[Start of Attachment]

@[simp] theorem State.raiseIf_pending (s : State) (b : Bool) (f : Flag) :
    (s.raiseIf b f).pending = s.pending := by
  unfold State.raiseIf; split <;> simp
@[simp] theorem State.raiseIf_cmdt (s : State) (b : Bool) (f : Flag) :
    (s.raiseIf b f).cmdt = s.cmdt := by
  unfold State.raiseIf; split <;> simp
@[simp] theorem State.raiseIf_pdir (s : State) (b : Bool) (f : Flag) :
    (s.raiseIf b f).pdir = s.pdir := by
  unfold State.raiseIf; split <;> simp
@[simp] theorem State.raiseIf_pcache (s : State) (b : Bool) (f : Flag) :
    (s.raiseIf b f).pcache = s.pcache := by
  unfold State.raiseIf; split <;> simp
@[simp] theorem State.raiseIf_smu (s : State) (b : Bool) (f : Flag) :
    (s.raiseIf b f).smu = s.smu := by
  unfold State.raiseIf; split <;> simp
@[simp] theorem State.raiseIf_piu (s : State) (b : Bool) (f : Flag) :
    (s.raiseIf b f).piu = s.piu := by
  unfold State.raiseIf; split <;> simp
@[simp] theorem State.raiseIf_circuits (s : State) (b : Bool) (f : Flag) :
    (s.raiseIf b f).circuits = s.circuits := by
  unfold State.raiseIf; split <;> simp
@[simp] theorem State.raiseIf_odu (s : State) (b : Bool) (f : Flag) :
    (s.raiseIf b f).odu = s.odu := by
  unfold State.raiseIf; split <;> simp
@[simp] theorem State.raiseIf_shu (s : State) (b : Bool) (f : Flag) :
    (s.raiseIf b f).shu = s.shu := by
  unfold State.raiseIf; split <;> simp
@[simp] theorem State.raiseIf_lbi (s : State) (b : Bool) (f : Flag) :
    (s.raiseIf b f).lbi = s.lbi := by
  unfold State.raiseIf; split <;> simp
@[simp] theorem State.raiseIf_moment (s : State) (b : Bool) (f : Flag) :
    (s.raiseIf b f).moment = s.moment := by
  unfold State.raiseIf; split <;> simp

@[simp] theorem State.handReply_pending (s : State) (seat : Seat) (h : Word) (c : Code) (p : List Word) (restart : Bool) :
    (s.handReply seat h c p restart).pending = s.pending := by
  unfold State.handReply; dsimp only; split <;> simp
@[simp] theorem State.handReply_cmdt (s : State) (seat : Seat) (h : Word) (c : Code) (p : List Word) (restart : Bool) :
    (s.handReply seat h c p restart).cmdt = s.cmdt := by
  unfold State.handReply; dsimp only; split <;> simp
@[simp] theorem State.handReply_pdir (s : State) (seat : Seat) (h : Word) (c : Code) (p : List Word) (restart : Bool) :
    (s.handReply seat h c p restart).pdir = s.pdir := by
  unfold State.handReply; dsimp only; split <;> simp
@[simp] theorem State.handReply_pcache (s : State) (seat : Seat) (h : Word) (c : Code) (p : List Word) (restart : Bool) :
    (s.handReply seat h c p restart).pcache = s.pcache := by
  unfold State.handReply; dsimp only; split <;> simp
@[simp] theorem State.handReply_smu (s : State) (seat : Seat) (h : Word) (c : Code) (p : List Word) (restart : Bool) :
    (s.handReply seat h c p restart).smu = s.smu := by
  unfold State.handReply; dsimp only; split <;> simp
@[simp] theorem State.handReply_piu (s : State) (seat : Seat) (h : Word) (c : Code) (p : List Word) (restart : Bool) :
    (s.handReply seat h c p restart).piu = s.piu := by
  unfold State.handReply; dsimp only; split <;> simp
@[simp] theorem State.handReply_circuits (s : State) (seat : Seat) (h : Word) (c : Code) (p : List Word) (restart : Bool) :
    (s.handReply seat h c p restart).circuits = s.circuits := by
  unfold State.handReply; dsimp only; split <;> simp
@[simp] theorem State.handReply_odu (s : State) (seat : Seat) (h : Word) (c : Code) (p : List Word) (restart : Bool) :
    (s.handReply seat h c p restart).odu = s.odu := by
  unfold State.handReply; dsimp only; split <;> simp
@[simp] theorem State.handReply_shu (s : State) (seat : Seat) (h : Word) (c : Code) (p : List Word) (restart : Bool) :
    (s.handReply seat h c p restart).shu = s.shu := by
  unfold State.handReply; dsimp only; split <;> simp
@[simp] theorem State.handReply_evu (s : State) (seat : Seat) (h : Word) (c : Code) (p : List Word) (restart : Bool) :
    (s.handReply seat h c p restart).evu = s.evu := by
  unfold State.handReply; dsimp only; split <;> simp
@[simp] theorem State.handReply_moment (s : State) (seat : Seat) (h : Word) (c : Code) (p : List Word) (restart : Bool) :
    (s.handReply seat h c p restart).moment = s.moment := by
  unfold State.handReply; dsimp only; split <;> simp

@[simp] theorem State.settleArbiter_pending (s : State) :
    (s.settleArbiter).pending = s.pending := by
  unfold State.settleArbiter; dsimp only; split <;> simp
@[simp] theorem State.settleArbiter_cmdt (s : State) :
    (s.settleArbiter).cmdt = s.cmdt := by
  unfold State.settleArbiter; dsimp only; split <;> simp
@[simp] theorem State.settleArbiter_pdir (s : State) :
    (s.settleArbiter).pdir = s.pdir := by
  unfold State.settleArbiter; dsimp only; split <;> simp
@[simp] theorem State.settleArbiter_pcache (s : State) :
    (s.settleArbiter).pcache = s.pcache := by
  unfold State.settleArbiter; dsimp only; split <;> simp
@[simp] theorem State.settleArbiter_smu (s : State) :
    (s.settleArbiter).smu = s.smu := by
  unfold State.settleArbiter; dsimp only; split <;> simp
@[simp] theorem State.settleArbiter_piu (s : State) :
    (s.settleArbiter).piu = s.piu := by
  unfold State.settleArbiter; dsimp only; split <;> simp
@[simp] theorem State.settleArbiter_circuits (s : State) :
    (s.settleArbiter).circuits = s.circuits := by
  unfold State.settleArbiter; dsimp only; split <;> simp
@[simp] theorem State.settleArbiter_odu (s : State) :
    (s.settleArbiter).odu = s.odu := by
  unfold State.settleArbiter; dsimp only; split <;> simp
@[simp] theorem State.settleArbiter_shu (s : State) :
    (s.settleArbiter).shu = s.shu := by
  unfold State.settleArbiter; dsimp only; split <;> simp
@[simp] theorem State.settleArbiter_evu (s : State) :
    (s.settleArbiter).evu = s.evu := by
  unfold State.settleArbiter; dsimp only; split <;> simp
@[simp] theorem State.settleArbiter_moment (s : State) :
    (s.settleArbiter).moment = s.moment := by
  unfold State.settleArbiter; dsimp only; split <;> simp

@[simp] theorem State.onPair_pending (s : State) (k : PairNo) (p : PairRun → Bool) (f : Pair → PairRun → PairRun) :
    (s.onPair k p f).pending = s.pending := by
  unfold State.onPair; dsimp only; split <;> simp
@[simp] theorem State.onPair_cmdt (s : State) (k : PairNo) (p : PairRun → Bool) (f : Pair → PairRun → PairRun) :
    (s.onPair k p f).cmdt = s.cmdt := by
  unfold State.onPair; dsimp only; split <;> simp
@[simp] theorem State.onPair_pdir (s : State) (k : PairNo) (p : PairRun → Bool) (f : Pair → PairRun → PairRun) :
    (s.onPair k p f).pdir = s.pdir := by
  unfold State.onPair; dsimp only; split <;> simp
@[simp] theorem State.onPair_pcache (s : State) (k : PairNo) (p : PairRun → Bool) (f : Pair → PairRun → PairRun) :
    (s.onPair k p f).pcache = s.pcache := by
  unfold State.onPair; dsimp only; split <;> simp
@[simp] theorem State.onPair_smu (s : State) (k : PairNo) (p : PairRun → Bool) (f : Pair → PairRun → PairRun) :
    (s.onPair k p f).smu = s.smu := by
  unfold State.onPair; dsimp only; split <;> simp
@[simp] theorem State.onPair_piu (s : State) (k : PairNo) (p : PairRun → Bool) (f : Pair → PairRun → PairRun) :
    (s.onPair k p f).piu = s.piu := by
  unfold State.onPair; dsimp only; split <;> simp
@[simp] theorem State.onPair_circuits (s : State) (k : PairNo) (p : PairRun → Bool) (f : Pair → PairRun → PairRun) :
    (s.onPair k p f).circuits = s.circuits := by
  unfold State.onPair; dsimp only; split <;> simp
@[simp] theorem State.onPair_shu (s : State) (k : PairNo) (p : PairRun → Bool) (f : Pair → PairRun → PairRun) :
    (s.onPair k p f).shu = s.shu := by
  unfold State.onPair; dsimp only; split <;> simp
@[simp] theorem State.onPair_lbi (s : State) (k : PairNo) (p : PairRun → Bool) (f : Pair → PairRun → PairRun) :
    (s.onPair k p f).lbi = s.lbi := by
  unfold State.onPair; dsimp only; split <;> simp
@[simp] theorem State.onPair_evu (s : State) (k : PairNo) (p : PairRun → Bool) (f : Pair → PairRun → PairRun) :
    (s.onPair k p f).evu = s.evu := by
  unfold State.onPair; dsimp only; split <;> simp
@[simp] theorem State.onPair_moment (s : State) (k : PairNo) (p : PairRun → Bool) (f : Pair → PairRun → PairRun) :
    (s.onPair k p f).moment = s.moment := by
  unfold State.onPair; dsimp only; split <;> simp

@[simp] theorem State.shutOffWhere_pending (s : State) (p : OutCh → Bool) :
    (s.shutOffWhere p).pending = s.pending := by
  unfold State.shutOffWhere; dsimp only; split <;> simp
@[simp] theorem State.shutOffWhere_cmdt (s : State) (p : OutCh → Bool) :
    (s.shutOffWhere p).cmdt = s.cmdt := by
  unfold State.shutOffWhere; dsimp only; split <;> simp
@[simp] theorem State.shutOffWhere_pdir (s : State) (p : OutCh → Bool) :
    (s.shutOffWhere p).pdir = s.pdir := by
  unfold State.shutOffWhere; dsimp only; split <;> simp
@[simp] theorem State.shutOffWhere_pcache (s : State) (p : OutCh → Bool) :
    (s.shutOffWhere p).pcache = s.pcache := by
  unfold State.shutOffWhere; dsimp only; split <;> simp
@[simp] theorem State.shutOffWhere_smu (s : State) (p : OutCh → Bool) :
    (s.shutOffWhere p).smu = s.smu := by
  unfold State.shutOffWhere; dsimp only; split <;> simp
@[simp] theorem State.shutOffWhere_piu (s : State) (p : OutCh → Bool) :
    (s.shutOffWhere p).piu = s.piu := by
  unfold State.shutOffWhere; dsimp only; split <;> simp
@[simp] theorem State.shutOffWhere_circuits (s : State) (p : OutCh → Bool) :
    (s.shutOffWhere p).circuits = s.circuits := by
  unfold State.shutOffWhere; dsimp only; split <;> simp
@[simp] theorem State.shutOffWhere_lbi (s : State) (p : OutCh → Bool) :
    (s.shutOffWhere p).lbi = s.lbi := by
  unfold State.shutOffWhere; dsimp only; split <;> simp

@[simp] theorem State.causeBegins_pending (s : State) (c : Cause) (f : OutCh → Bool) :
    (s.causeBegins c f).pending = s.pending := by simp [State.causeBegins]
@[simp] theorem State.causeBegins_cmdt (s : State) (c : Cause) (f : OutCh → Bool) :
    (s.causeBegins c f).cmdt = s.cmdt := by simp [State.causeBegins]
@[simp] theorem State.causeBegins_pdir (s : State) (c : Cause) (f : OutCh → Bool) :
    (s.causeBegins c f).pdir = s.pdir := by simp [State.causeBegins]
@[simp] theorem State.causeBegins_pcache (s : State) (c : Cause) (f : OutCh → Bool) :
    (s.causeBegins c f).pcache = s.pcache := by simp [State.causeBegins]
@[simp] theorem State.causeBegins_smu (s : State) (c : Cause) (f : OutCh → Bool) :
    (s.causeBegins c f).smu = s.smu := by simp [State.causeBegins]
@[simp] theorem State.causeBegins_piu (s : State) (c : Cause) (f : OutCh → Bool) :
    (s.causeBegins c f).piu = s.piu := by simp [State.causeBegins]
@[simp] theorem State.causeBegins_circuits (s : State) (c : Cause) (f : OutCh → Bool) :
    (s.causeBegins c f).circuits = s.circuits := by simp [State.causeBegins]
@[simp] theorem State.causeBegins_lbi (s : State) (c : Cause) (f : OutCh → Bool) :
    (s.causeBegins c f).lbi = s.lbi := by simp [State.causeBegins]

[End of Attachment]

**Your instructions**
Lines holding the string "List" must be copied out of the entries above.

**Task answer**
@[simp] theorem State.handReply_pending (s : State) (seat : Seat) (h : Word) (c : Code) (p : List Word) (restart : Bool) :
@[simp] theorem State.handReply_cmdt (s : State) (seat : Seat) (h : Word) (c : Code) (p : List Word) (restart : Bool) :
@[simp] theorem State.handReply_pdir (s : State) (seat : Seat) (h : Word) (c : Code) (p : List Word) (restart : Bool) :
@[simp] theorem State.handReply_pcache (s : State) (seat : Seat) (h : Word) (c : Code) (p : List Word) (restart : Bool) :
@[simp] theorem State.handReply_smu (s : State) (seat : Seat) (h : Word) (c : Code) (p : List Word) (restart : Bool) :
@[simp] theorem State.handReply_piu (s : State) (seat : Seat) (h : Word) (c : Code) (p : List Word) (restart : Bool) :
@[simp] theorem State.handReply_circuits (s : State) (seat : Seat) (h : Word) (c : Code) (p : List Word) (restart : Bool) :
@[simp] theorem State.handReply_odu (s : State) (seat : Seat) (h : Word) (c : Code) (p : List Word) (restart : Bool) :
@[simp] theorem State.handReply_shu (s : State) (seat : Seat) (h : Word) (c : Code) (p : List Word) (restart : Bool) :
@[simp] theorem State.handReply_evu (s : State) (seat : Seat) (h : Word) (c : Code) (p : List Word) (restart : Bool) :
@[simp] theorem State.handReply_moment (s : State) (seat : Seat) (h : Word) (c : Code) (p : List Word) (restart : Bool) :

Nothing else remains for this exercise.